You know, this book is remarkable because, and I tried to summarize it just a bit
in the introduction, but at what point do you come to that idea and say this,
not only that idea, but say this is something I can work with and think about and
have my readers think about it. This book in particular began with a
different book. It began with Simon Viesenthal's book The Sunflower. I had read it
probably in high school at some point, and I was thinking about it and thinking
about the general conceit of the book. It was written about an experience he had as a
concentration camp prisoner when he was called to the bedside of a dying Nazi
officer, and this guy wanted a Jew. Any Jew would do to confess his sins to so
that he could then be absolved and die in peace. And over the course of the
book, Viesenthal comes to see that he cannot forgive this man. Even if he wanted
to, he is not the one upon whom the sins were perpetrated. Those people are dead,
so basically the Nazi is out of luck. Since the book has been written, it has been
republished in multiple forms with new epilogues at the end,
commentaries by theologians and politicians and philosophers weighing in on what
Viesenthal came to decide to do and telling what they would do in their
situation if they had been in that situation. And it kind of got me thinking, if you
do something really, really bad, could you spend the rest of your life trying to
do good things and ever erase that stain? And by the same token, if you consider
yourself a morally good person, is there any one thing that could make you do
something the rest of us would consider pretty bad like killing someone? And it
was there a way to take what Viesenthal had written about and update it for a
modern generation in a way that would allow us to see why these stories are
still so important 70 years later. The nature of good and evil. That's what you
want us to think about. It was a tiny little thing I was thinking about. But yeah,
that was it. It's simple. And yet I assume takes you a long time to get to that
point of saying, this is how we are going to portray good. This is how we're going
to portray evil. And oh, by the way, you may not be able to tell the difference.

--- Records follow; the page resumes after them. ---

-- ==== Sys2Proof/Machine/Dispatch.lean ====
section
/-! DEFINITION. One arm per command: its meaning, which is the effect of the engine decode step on the state after the
word has left CmdFifo (spec/41_stream_control.md R140). -/

namespace Sys2Proof.Machine

def exec (i : Instr) (s : State) : Host.Outcome State Fault Refusal :=
  match i with
  | .setf f => Sys2Proof.Machine.execSetf f s
  | .tone n => Sys2Proof.Machine.execTone n s
  | .sil n => Sys2Proof.Machine.execSil n s
  | .drain => Sys2Proof.Machine.execDrain s

end Sys2Proof.Machine
end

For me, it really did start with good and evil. You know, what does it mean to be
good? What does it mean to be evil? And I still remember walking and thinking,
well, what's the worst thing anyone could do? And immediately I thought the
Holocaust. And that was immediately where I went. With that in mind. And saying,
okay, that's where I'm going to head. What you are known for, of course, is the
research of going into the research. So stop one for you is where? My mother.
Yes. An unlikely place. But my mother lives part time in Scottsdale, Arizona. And I
knew she had been to some anti-definition league events. So I said, you know,
do you think that you could arrange maybe to find some Holocaust survivors who
would talk to me? And I swear to you, within 30 minutes, she had a list of nine
names and contact information. And she really ought to work for the government.
She's a little scary. You know, and I actually wound up working my way through
that list and talking to many of the men and women on the list. I can tell you
about some of their incredible stories. There was a man named Bernie. Bernie grew
up in a town of 5,000 Jews. By the end of the war, there were only 36. He told me
how when the Germans came to occupy the town, his family and friends would go
under into the basement of their apartment building. And they would hear the
Germans walking around upstairs while they hid. One night there was a young
woman who was carrying a baby that was crying. The baby wouldn't shut up. So they
kept feeding it little bits of bread. And it was still crying. So she juggled it
up against her shoulder. And she accidentally smothered her own infant. She
walked upstairs, sat on the curb, and just stayed there for three days until the
next roundup because she had nothing left to live for anymore. Bernie also, when
he was finally taken from his home, he managed to grab onto the doorframe of his
house and pry off the Mississa, which is a little strip of metal with a scroll
inside that's been blessed. He held onto that Mississa in the bottom three
fingers of his hand, curled around it for the entire war. His hand fused shut.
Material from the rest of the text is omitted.